If any form of persecution, estrangement, exclusion, or barring of Ravi Zacharias' ministry would have resulted from the stance I believe he should have taken with clarity, the words of Jesus in Jn.15:18-25 would have come into view.  The civil powers (including Shirley Dobson under the thumb of government mandate) that set the rules and the tone for the observances, would have rejected Ravi had he prayed in the Name of Jesus, and judged him guilty of "forcing his personal beliefs down the nation's collective throat" at the government's expense.  He would have been "crucified" in the secular press as "taking advantage of a momentary platform for his own agenda and purposes; surely condemned for something "unethical" in the world's eyes. The war cry of "Separation between Church and State" would have been heard from sea to shining sea, and shouted from "purple mountains majesty" around the world. But after the world would have laid Ravi to rest in his figurative "grave," hand dug by their pens of prominence, God would have performed a resurrection!  Listen then, to John 15:19-22, and watch how God would have brought beauty out of those ashes: 

"If ye were of the world, the world would love his own:  but because ye are not of the world, but I have chosen you out of the world, therefore the world hateth you.  Remember the word that I said unto you, 'The servant is not greater than his Lord.  If they have persecuted Me, they will also persecute you; if they have kept my sayings, they will keep yours also.  But all these things will they do unto you for MY NAME'S SAKE BECAUSE THEY DO NOT KNOW HIM THAT SENT ME.  If I had not come and spoken unto them, they had not had sin: but NOW they have no cloke for their sin.  HE THAT HATETH ME HATETH MY FATHER ALSO."

The Father Jesus spoke of is Ravi Zacharias' "Holy Father."  So while I appreciate Ravi's response and the reasonings that he felt led him to his decisions, I refuse to invest my "okay" with his decision.  It's not okay!  The fact that he took to "shying away" from the name of Jesus for politically correct purposes is a denial of the call of Christ to endure the persecutions the world smites us with for the high crime of being His chosen servants.  If the God haters of this land react to a Christian speaker's disobedience to civil authorities by seeking to do away with the National Day of Prayer, so be it.  Since they'd need an Executive Order from the President and/or an act of Congress to remove it from the land, "let them alone" (Matt.15:14).  When Jesus dealt with the hypocrisy of religious people in His day, who had "a zeal for God, but not according to knowledge" (Rom.10:2); choosing their tradition (Matt.15:6) over the Words of God, He quoted these verses from Isa.29:13-14:

"Because this people draw near with their words and honor Me with their lip service, but they remove their hearts far from Me, and their reverence for Me consists of tradition learned by rote…the wisdom of their wise men shall perish, and the discernment of their men shall be concealed."  (NASB)

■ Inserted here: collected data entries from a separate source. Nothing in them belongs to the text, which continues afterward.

-- ==== Sys2Proof/Machine/StopTypes.lean ====
section
/-! DEFINITION. The state of the stop chain (chapter 12): the latch, the controlled phase, per-robot stops, bursts,
the proof test and the settings of STOP_CFG. -/
set_option autoImplicit false

namespace Sys2Proof.Machine

/-- STOP_CFG words P+1 to P+3 (R298). -/
structure StopCfg where
  goTimeout : Nat
  partnerEn : Bool
  wdogTicks : Nat
  /-- 100 ms -/
  ctrlLimit : Nat
  /-- ms -/
  discTime : Nat
  resetMode : Nat
  resetIn : Nat
  resetInPol : Bool
  /-- h -/
  proofInterval : Nat
  autoProof : Bool
  deriving DecidableEq, Repr

/-- Reset values of the STOP_CFG table. -/
def StopCfg.init : StopCfg :=
  { goTimeout := 3, partnerEn := true, wdogTicks := 4, ctrlLimit := 100, discTime := 50, resetMode := 0,
    resetIn := 0, resetInPol := false, proofInterval := 24, autoProof := true }

/-- A STOP burst in progress (R172): the next BURST index, the entries it was built with, the stop time, cause and
tick of its frames. -/
structure Burst where
  next : Nat
  /-- time since power-on of the next frame -/
  nextAt : Nat
  /-- robots of the broadcast entries -/
  entries : List Nat
  stopTime : Nat
  cause : Nat
  tick : Nat
  deriving DecidableEq, Repr

/-- A per-robot stop (R288). -/
structure RobotStop where
  /-- in force: withholds GO -/
  inForce : Bool
  /-- requested controlled and not yet in force -/
  controlled : Bool
  /-- CATEGORY reported when it came in force: true = immediate -/
  immediate : Bool
  /-- STOP CAUSE: 4 following-error, 5 per-robot command -/
  cause : Nat
  /-- time since power-on at which the per-robot CTRL_LIMIT expires, while controlled -/
  deadline : Nat
  burst : Option Burst
  deriving DecidableEq, Repr

/-- A reset accepted or armed and waiting (R290-R292). -/
structure ResetReq where
  /-- none: an edge of the reset input in mode 1 -/
  req : Option Req
  /-- robot, or 0xFF for the fleet -/
  robot : Nat
  /-- 0 command, 1 yard input -/
  source : Nat
  deriving DecidableEq, Repr

/-- A proof test in progress (R294): its command, the parts left, results so far (0 not run, 1 pass, 2 fail,
3 aborted per part), latencies and the failed injection. -/
structure ProofRun where
  /-- none: an automatic test -/
  req : Option Req
  left : List Nat
  results : List Nat
  latX : Nat
  latY : Nat
  failInput : Nat
  /-- tick in whose guard the last part ran -/
  tick : Option Nat
  deriving DecidableEq, Repr

/-- One of the two identical channels and everything the stop block holds. -/
structure Stop where
  chanX : Bool
  chanY : Bool
  /-- STOP_CAUSE, CATEGORY (true = immediate) and ICODE held -/
  cause : Nat
  immediate : Bool
  icode : Nat
  /-- controlled phase: running, and the time since power-on at which CTRL_LIMIT expires -/
  controlled : Bool
  ctrlDeadline : Nat
  /-- device time of the last latch set -/
  stopTime : Nat
  /-- tick in progress when the latch set -/
  stopTick : Nat
  /-- causes 1-4 requested since the latch set (STOP_SEEN) -/
  seen : List Nat
  /-- firmware has yet to take up a latch set (R284): record and follow-up at the next snapshot -/
  followUp : Bool
  /-- pad levels -/
  estopA : Bool
  estopBN : Bool
  discrepancy : Bool
  /-- time since power-on since which the channels disagree; since which both are in their stop states -/
  disagreeSince : Option Nat
  bothStopSince : Option Nat
  burst : Option Burst
  /-- STOP_FLAGS bits 0-4 and their occurrence counters -/
  flags : List Bool
  occ : List Nat
  /-- per-robot stops, requested or in force -/
  robots : Tab RobotStop
  /-- ICODEs whose fault has not ceased -/
  faults : List Nat
  /-- the partner's request holds the set input (R296) -/
  partnerStop : Bool
  proofFailed : Bool
  /-- device-time seconds of the last full pass, and time since power-on of it -/
  lastPass : Nat
  lastPassUp : Option Nat
  proof : Option ProofRun
  /-- settings last written, and in force since the last snapshot -/
  cfgSet : StopCfg
  cfg : StopCfg
  /-- fleet resets armed in mode 2 and their time limits -/
  armed : List (Req × Nat)
  /-- resets that apply at the next snapshot -/
  resets : List ResetReq
  /-- watchdog (R464): armed, and time since power-on from which it counts -/
  wdogArmed : Bool
  wdogFrom : Nat
  deriving DecidableEq, Repr

/-- The stop block after power-on: the latch set by VIN rising with cause 4 and ICODE 0 (R281). -/
def Stop.init : Stop :=
  { chanX := true, chanY := true, cause := 4, immediate := true, icode := 0, controlled := false, ctrlDeadline := 0,
    stopTime := 0, stopTick := 0, seen := [], followUp := false, estopA := true, estopBN := false,
    discrepancy := false, disagreeSince := none, bothStopSince := none, burst := none,
    flags := [false, false, false, false, false], occ := [0, 0, 0, 0, 0], robots := [], faults := [0], partnerStop := false,
    proofFailed := false, lastPass := 0, lastPassUp := none, proof := none, cfgSet := StopCfg.init,
    cfg := StopCfg.init, armed := [], resets := [], wdogArmed := false, wdogFrom := 0 }

end Sys2Proof.Machine
end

Even more: when Jesus quoted the above verses in Matt.15:8-9, to the leaders of those religious hypocrites, His own disciples said, "Do you know that the Pharisees were offended when they heard this statement?"  They employed the dialectic [5] "praxis" (i.e. process or, method), opting for a feeling-orientation toward Truth, rather than a cognitive acceptance of "thus saith the Lord"—a didactic orientation.  Jesus responded with, "Let them alone; they are blind guides of the blind.  And if a blind man guides a blind man, both will fall into a pit." (Matt.15:14 –NASB)

Christians don't need the mockery of an ecumenical NDP to pray anyhow.  If we need the government to motivate us to stop and pray for our country to come back to God, we're in more trouble than we are willing to acknowledge.  To those who think Ravi was simply being professionally respectful or exercising good Christian etiquette to the hosting authorities, I ask this:  "What about our respect of God?" Please show me in the Word of God where you can build a case for choosing to respect men over reverential respect for our Heavenly Father?  You can't.  In fact, the Epistle of James teaches us exactly the opposite.  It teaches us from didactic Truth ("thus saith the Lord") to avoid the dialectic method.

"My brethren, have not the faith of our Lord Jesus Christ, the Lord of glory, with respect of persons…[if you do, the idea is] "are ye not then partial in yourselves, and are become judges with evil thoughts?…If ye fulfill the royal law according to the Scripture, Thou shalt love thy neighbor as thyself, ye do well: But if ye have respect to persons, ye commit sin, and are convinced of the law as transgressors."  (Jas.2:1, 4, 8)

Furthermore, Jesus said in verses 21 and 22 of John 15 that through the persecutions believers endure "for [His] Name's sake" the world's sin is exposed.  Since the Gospel's promise of redemption from sin has no value to ones who do not see themselves as "sinners," this is an all-important principle.  In other words, when God's servants place higher value upon the Word of God than the words of men, they will sooner or later experience persecution in some form "for His Name's sake." When we are persecuted for righteousness, the world's sin is exposed at the deepest core of their being, and they are brought, by the Holy Spirit's convictions (Jn.3:16-21) into the realization that they "know not Him that sent Me" [i.e. Jesus], (Jn.15:21). 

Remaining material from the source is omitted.